OpenZFS 8909 - 8585 can cause a use-after-free kernel panic

Description

OpenZFS 8909 - 8585 can cause a use-after-free kernel panic

Authored by: Prakash Surya <prakash.surya@delphix.com>
Reviewed by: John Kennedy <jwk404@gmail.com>
Reviewed by: Matthew Ahrens <mahrens@delphix.com>
Reviewed by: George Wilson <george.wilson@delphix.com>
Reviewed by: Brad Lewis <brad.lewis@delphix.com>
Reviewed by: Igor Kozhukhov <igor@dilos.org>
Reviewed by: Brian Behlendorf <behlendorf1@llnl.gov>
Approved by: Robert Mustacchi <rm@joyent.com>
Ported-by: Prakash Surya <prakash.surya@delphix.com>

PROBLEM

There's a race condition that exists if zil_free_lwb races with either
zil_commit_waiter_timeout and/or zil_lwb_flush_vdevs_done.

Here's an example panic due to this bug:

> ::status
debugging crash dump vmcore.0 (64-bit) from ip-10-110-205-40
operating system: 5.11 dlpx-5.2.2.0_2017-12-04-17-28-32b6ba51fb (i86pc)
image uuid: 4af0edfb-e58e-6ed8-cafc-d3e9167c7513
panic message:
BAD TRAP: type=e (#pf Page fault) rp=ffffff0010555970 addr=60 occurred in module "zfs" due to a NULL pointer dereference
dump content: kernel pages only

> $c
zio_shrink+0x12()
zil_lwb_write_issue+0x30d(ffffff03dcd15cc0, ffffff03e0730e20)
zil_commit_waiter_timeout+0xa2(ffffff03dcd15cc0, ffffff03d97ffcf8)
zil_commit_waiter+0xf3(ffffff03dcd15cc0, ffffff03d97ffcf8)
zil_commit+0x80(ffffff03dcd15cc0, 9a9)
zfs_write+0xc34(ffffff03dc38b140, ffffff0010555e60, 40, ffffff03e00fb758, 0)
fop_write+0x5b(ffffff03dc38b140, ffffff0010555e60, 40, ffffff03e00fb758, 0)
write+0x250(42, fffffd7ff4832000, 2000)
sys_syscall+0x177()

If there's an outstanding lwb that's in zil_commit_waiter_timeout
waiting to timeout, waiting on it's waiter's CV, we must be sure not to
call zil_free_lwb. If we end up calling zil_free_lwb, then that LWB
may be freed and can result in a use-after-free situation where the
stale lwb pointer stored in the zil_commit_waiter_t structure of the
thread waiting on the waiter's CV is used.

A similar situation can occur if an lwb is issued to disk, and thus in
the LWB_STATE_ISSUED state, and zil_free_lwb is called while the
disk is servicing that lwb. In this situation, the lwb will be freed by
zil_free_lwb, which will result in a use-after-free situation when the
lwb's zio completes, and zil_lwb_flush_vdevs_done is called.

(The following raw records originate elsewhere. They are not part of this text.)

/-- The stored frame `id` and all its copies, queued, waiting or crossing the mesh, are discarded on page `page` under `code`; each RESULT
copy writes UNDELIVERED (R284, R444). -/
def State.discardAll (s : State) (id : Nat) (f : Frame) (page code : Nat) : State :=
  let s := s.dropAt page code f.cls f.src
  let ring := s.groupRing (Hjt.decode f.bytes).group
  let hit := s.sw.queues.flatMap fun e => (e.2.filter fun x => x.id == id).map fun _ => e.1 / 66 / 8
  let s := s.iff f.result fun s => s.each hit fun l s => s.undelivered (l / 512) l f.bytes ring
  let queues := (s.sw.queues.map fun e => (e.1, e.2.filter fun x => x.id != id)).filter fun e => decide (e.2 ≠ [])
  let gone := s.sw.waits.filter fun w => w.id == id
  let s := { s with sw := { s.sw with queues := queues, waits := s.sw.waits.filter fun w => w.id != id } }
  let s := s.each gone fun w s =>
    let s := s.iff f.result fun s => s.each w.copyPorts fun l s => s.undelivered (if l < 2048 then l / 512 else f.die) l f.bytes ring
    match w.kind with
    | .mesh j => s.release j
    | _ => s
  (s.setFrame id { f with refs := 1 }).release id

/-- A residue mismatch in pipeline `p` on a frame: its error record, whose first tread, operands and residues the spec gives no values for
and are free, and the error of its page (R435, R437, R439). -/
def State.pipeResidue (s : State) (p : Nat) : State :=
  let x := s.freeWide 2
  let r := (s.tickFree 2).memRecord { ErrRec.of (p / 8) 0x010C with block := 3, core := p, residues := x % 2 ^ 14, addr := x / 2 ^ 64 } (some 0)
  r.2.hwError r.1 (swpPage p) 0 0 0 0 0xFFFF 0

/-- A tread of frame `id` reads with an uncorrectable error on the path to logical port `l`: the frame and all its copies are
discarded under TREAD_ECC, and each RESULT copy writes UNDELIVERED. A scrub names the address in `found`. -/
def State.treadEcc (s : State) (id : Nat) (found : Option Nat := none) : State :=
  match s.frame? id with
  | none => s
  | some f =>
    let d := f.die
    -- the spec gives treads no addresses, so the address is free
    let a := found.getD (s.free % 2 ^ 35)
    let s := s.tickFree
    let s := if f.pool = .deepHead ∨ f.pool = .overflow ∨ f.pool = .ring then s.dramUncorrected d 0 (a / 64 * 64)
      else
        let r := s.memRecord { ErrRec.of d 0x0101 with memory := 1, uncorrectable := true, rail := 2, addr := a } none
        r.2.hwError r.1 (bufPage d) 7 0x0031 3 (1 + d * 256) 0xFFFF 0
    s.discardAll id f (bufPage d) 0x15

end Sys2Proof.Machine
end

This race condition is prevented in zil_close by calling zil_commit
before zil_free_lwb is called, which will ensure all outstanding (i.e.
all lwb's in the LWB_STATE_OPEN and/or LWB_STATE_ISSUED states)
reach the LWB_STATE_DONE state before the lwb's are freed
(zil_commit will not return untill all the lwb's are
LWB_STATE_DONE).

Further, this race condition is prevented in zil_sync by only calling
zil_free_lwb for lwb's that do not have their lwb_buf pointer set.
All lwb's not in the LWB_STATE_DONE state will have a non-null value
for this pointer; the pointer is only cleared in
zil_lwb_flush_vdevs_done, at which point the lwb's state will be
changed to LWB_STATE_DONE.

This race *is* present in zil_suspend, leading to this bug.

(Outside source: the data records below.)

/-! ### GROUP_WRITE (R265, R340, R352) -/

/-- The codec check (R340). -/
def Group.codecOk (x : Group) : Bool :=
  if x.mode != mCompressed then x.codec == 0 && x.g 4 == 0 && x.g 5 == 0
  else decide (1 ≤ x.codec) && decide (x.codec ≤ 3) && x.sums && !(isInt x.inFmt && !x.inMx)
    && decide (4 ≤ x.part) && decide (x.part ≤ 9)
    && (if x.codec = 2 then [32, 64, 96, 128].contains x.keep else x.keep == 128)
    && x.chunkElements % 128 == 0 && (x.feedback || x.resChunks == 0)
    && x.g 5 == 0 && bits (x.g 4) 56 3 == 0 && bits (x.g 4) 32 16 == 0

/-- Member records strictly ascend. -/
def ascending : List GroupMember → Bool
  | a :: b :: l => decide (a.index < b.index) && ascending (b :: l)
  | _ => true

/-- The conditions of R265 that complete with INVALID: entry `x` (owner aside), list length `len`, job of D0. -/
def Group.valid (x : Group) (pl : Plan) (job len : Nat) : Bool :=
  let own := x.halls.getD pl.hall 0
  comboOk x.op x.inFmt x.inMx x.resFmt x.resMx x.mode && x.codecOk && x.job == job
    && decide (x.memberCount ≤ 131072) && decide (x.mask < 2 ^ (2 ^ pl.n))
    && x.halls.foldl (· + ·) 0 == x.memberCount
    && (List.range 64).all (fun h => bit x.mask h == (x.halls.getD h 0 != 0))
    && x.members.length == own && ascending x.members
    && x.members.all (fun m => decide (m.index < x.memberCount) && feaHall m.fea == pl.hall && feaRail m.fea == pl.rail)
    && len == 256 + 16 * own && decide (x.chunkElements ≤ 16384) && (!x.inMx || x.chunkElements % 32 == 0)

/-- Bytes a member list takes in each die's member-list part (R352). -/
def listBytes (n : Nat) : Nat := cdiv (256 + 24 * n) 4096 * 4096

/-- A landing of the group is not FREE. -/
def State.groupBusy (s : State) (g : Nat) : Bool := s.coll.dir.any fun e => e.key.group == g && decide (e.landings ≠ [])

/-- A die is in reset or reloading (R407). -/
def State.dieReloading (s : State) : Bool := (List.range 4).any fun d => s.rd CTL_DIE_STATE.state (ctlDiePage d) != 0

/-- Quadword `i` of a group entry without its reserved bits, which read as zero (R10, R263). -/
def groupKept (i v : Nat) : Nat :=
  match i with
  | 0 => setBits (setBits v 38 2 0) 15 5 0
  | 2 => setBits (setBits v 32 4 0) 16 2 0
  | 3 => setBits v 0 24 0
  | 6 | 7 => 0
  | _ => v

/-- The staged group: entry with its owner set, hall counts and member records (R263, R264). -/
def State.stagedGroup (s : State) (n off list len ring : Nat) : Group :=
  let e := s.staged n off 64
  let q := (List.range 8).map fun i => groupKept i (leAt e (8 * i) 8)
  let l := s.staged n list len
  { q := setBits (q.getD 0 0) 40 8 n :: q.tail
    halls := (List.range 64).map fun h => leAt l (4 * h) 4
    members := (List.range ((len - 256) / 16)).map fun i =>
      ⟨bits (leAt l (256 + 16 * i) 8) 0 20, bits (leAt l (256 + 16 * i) 8) 32 32, leAt l (264 + 16 * i) 8⟩
    ring := s.rd CTL_RING_CFG.event_ring (ringBlock ring)
    areas := [0, 0, 0, 0] }

/-- The state with group `g`'s entry. -/
def State.setGroup (s : State) (g : Nat) (x : Group) : State :=
  { s with coll := { s.coll with groups := Sparse.set s.coll.groups g x } }

/-- GROUP_WRITE by session `n` from ring `r` with descriptor words `d`: the status and the state (R265). -/
def State.opGroupWrite (s : State) (n r : Nat) (d : List Nat) : Nat × State :=
  let job := bits (d.getD 0 0) 32 16
  let g := bits (d.getD 1 0) 0 16
  let len := bits (d.getD 4 0) 0 32
  if !stagingOk (d.getD 2 0) 64 || !stagingOk (d.getD 3 0) len then (stPermission, s)
  else match s.boot.plan with
    | none => (stBusy, s)
    | some pl =>
      let x := s.stagedGroup n (d.getD 2 0) (d.getD 3 0) len r
      if !x.valid pl job len then (stInvalid, s)
      else if s.groupBusy g || s.dieReloading then (stBusy, s)
      else
        let lists := s.coll.groups.foldl (fun a e => if e.1 = g then a else a + listBytes e.2.members.length) 0
        let places := (List.range 4).map fun i => s.placeAreas g x i
        if 1073741824 < lists + listBytes x.members.length then (stQuota, s)
        else if places.any fun p => p.isNone then
          (stQuota, s.each (List.range 4) fun i s => s.iff (places.getD i none).isNone fun s => s.irq (galPage i) 9)
        else
          let s := s.setGroup g { x with areas := places.map fun p => p.getD 0 }
          let s := { s with coll := { s.coll with areas := s.coll.areas.filter fun e => e.1 / 2 ^ 32 != g } }
          (stOk, s.each (List.range 4) fun i s => s.irq (grpPage i) 4)

/-- member_count set to 0 in every copy (R266). -/
def State.disableGroup (s : State) (g : Nat) : State :=
  let x := s.group g
  if x.memberCount = 0 then s
  else
    let s := s.setGroup g { x with q := setBits (x.g 0) 20 18 0 :: x.q.tail }
    s.each (List.range 4) fun i s => s.irq (grpPage i) 5

/-- GROUP_DISABLE (R266). -/
def State.opGroupDisable (s : State) (d : List Nat) : Nat × State :=
  let job := bits (d.getD 0 0) 32 16
  let g := bits (d.getD 1 0) 0 16
  if (s.group g).memberCount = 0 then (stOk, s)
  else if (s.group g).job ≠ job then (stPermission, s)
  else (stOk, s.disableGroup g)

/-! ### Quotas (R271) -/

/-- Quota of a job: contexts and KiB. -/
def State.quota (s : State) (job : Nat) : Nat × Nat := Sparse.get (65536, 524288) s.coll.quotas job

/-- Use of a job: contexts and KiB over every landing of the package. -/
def State.jobUse (s : State) (job : Nat) : Nat × Nat :=
  s.coll.dir.foldl (fun a e => if e.job = job then e.landings.foldl (fun a l => (a.1 + 1, a.2 + l.kib)) a else a) (0, 0)

/-- Use of a core: contexts and KiB. -/
def State.coreUse (s : State) (c : Nat) : Nat × Nat :=
  s.coll.dir.foldl (fun a e => e.landings.foldl (fun a l => if l.core = c then (a.1 + 1, a.2 + l.kib) else a) a) (0, 0)

/-- QUOTA_SET: D2 contexts, D3 KiB, for the job in D0. The registers that show them hold 17 and 20 bits; a larger value admits
as the largest value does, because no use exceeds it. -/
def State.opQuotaSet (s : State) (d : List Nat) : Nat × State :=
  let job := bits (d.getD 0 0) 32 16
  (stOk, { s with coll := { s.coll with quotas := Sparse.set s.coll.quotas job (bits (d.getD 2 0) 0 32, bits (d.getD 3 0) 0 32) } })

/-! ### Replication sets (R267, R291) -/

/-- GRP_REPL_LOAD: GRP_REPL_MAP of die `d` takes the selected set. -/
def grpReplLoad (d : Nat) (s : State) : State :=
  let v := Sparse.get 0 s.coll.repl (d * 16384 + s.rd GRP_REPL_SEL.set (grpPage d))
  s.each (List.range 8) fun i s => s.wr GRP_REPL_MAP.ports (grpPage d) (bits v (64 * i) 64) i

/-- GRP_REPL_STORE: the selected set of die `d` takes GRP_REPL_MAP. -/
def grpReplStore (d : Nat) (s : State) : State :=
  let v := (List.range 8).foldl (fun a i => a + s.rd GRP_REPL_MAP.ports (grpPage d) i * 2 ^ (64 * i)) 0
  let k := d * 16384 + s.rd GRP_REPL_SEL.set (grpPage d)
  { s with coll := { s.coll with repl := if v = 0 then Sparse.del s.coll.repl k else Sparse.set s.coll.repl k v } }

/-! ### Triggers (R285, R286) -/

def State.trigger (s : State) (t : Nat) : Trigger := Sparse.get Trigger.idle s.coll.triggers t

def State.setTrigger (s : State) (t : Nat) (x : Trigger) : State :=
  { s with coll := { s.coll with triggers := Sparse.set s.coll.triggers t x } }

/-- The registers and the event of one firing of trigger `t` (R292); the PAGE_IRQ action sets fired. -/
def State.fired (s : State) (t : Nat) (pageIrq : Bool) : State :=
  let a := trgPage (t / 16384)
  let s := (s.inc TRG_LAST_FIRED.fires a).count a 0x80
  s.iff pageIrq fun s => (s.wr TRG_LAST_FIRED.index a (t % 16384)).irq a 4

/-- One event counts at trigger `t`, or, with `arm`, it is armed with threshold 0 and fires once. `fuel` is how many CHAIN actions
may still follow, 16 in all. -/
def State.triggerEvent (fuel : Nat) (arm : Bool) (t : Nat) (s : State) : State :=
  let x := s.trigger t
  let n := if arm then x.count else (x.count + 1) % 2 ^ 32
  let fires := arm || (x.state == 1 && n == bits x.source 0 32)
  let y := if !fires then { x with count := n }
    else if arm then { x with state := 2 }
    else if x.rearm then { x with count := 0 }
    else { x with state := 2, count := n }
  let s := if x.state = 0 then s else s.setTrigger t y
  if x.state = 0 ∨ fires = false then s
  else
    let act := bits x.action 60 4
    let target := bits x.action 32 16
    let s := s.fired t (act == 3)
    if act = 2 then s.disableGroup target
    else if act = 1 then match fuel with
      | 0 => (s.irq (trgPage (t / 16384)) 5).count (trgPage (t / 16384)) 0x81
      | k + 1 => State.triggerEvent k false target s
    else s

/-- A source event of kind `src` (1 CHUNK_DONE, 2 CHUNK_INCOMPLETE) of (group, step) counts at every trigger that names it. -/
def State.triggerSource (s : State) (src group step : Nat) : State :=
  let ts := s.coll.triggers.filter fun e =>
    bits e.2.source 60 4 == src && bits e.2.source 32 16 == group && bits e.2.action 0 16 == step
  s.each (ts.map fun e => e.1) fun t s => s.triggerEvent 16 false t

At first glance, it would appear as though this would not be true
because zil_suspend will call zil_commit, just like zil_close, but
the problem is that zil_suspend will set the zilog's zl_suspend
field prior to calling zil_commit. Further, in zil_commit, if
zl_suspend is set, zil_commit will take a special branch of logic
and use txg_wait_synced instead of performing the normal zil_commit
logic.

This call to txg_wait_synced might be good enough for the data to
reach disk safely before it returns, but it does not ensure that all
outstanding lwb's reach the LWB_STATE_DONE state before it returns.
This is because, if there's an lwb "stuck" in
zil_commit_waiter_timeout, waiting for it's lwb to timeout, it will
maintain a non-null value for it's lwb_buf field and thus zil_sync
will not free that lwb. Thus, even though the lwb's data is already on
disk, the lwb will be left lingering, waiting on the CV, and will
eventually timeout and be issued to disk even though the write is
unnecessary.

So, after zil_commit is called from zil_suspend, we incorrectly
assume that there are not outstanding lwb's, and proceed to free all
lwb's found on the zilog's lwb list. As a result, we free the lwb that
will later be used zil_commit_waiter_timeout.

SOLUTION

The solution to this, is to ensure all outstanding lwb's complete before
calling zil_free_lwb via zil_destroy in zil_suspend. This patch
accomplishes this goal by forcing the normal zil_commit logic when
called from zil_sync.

Now, zil_suspend will call zil_commit_impl which will always use the
normal logic of waiting/issuing lwb's to disk before it returns. As a
result, any lwb's outstanding when zil_commit_impl is called will be
guaranteed to reach the LWB_STATE_DONE state by the time it returns.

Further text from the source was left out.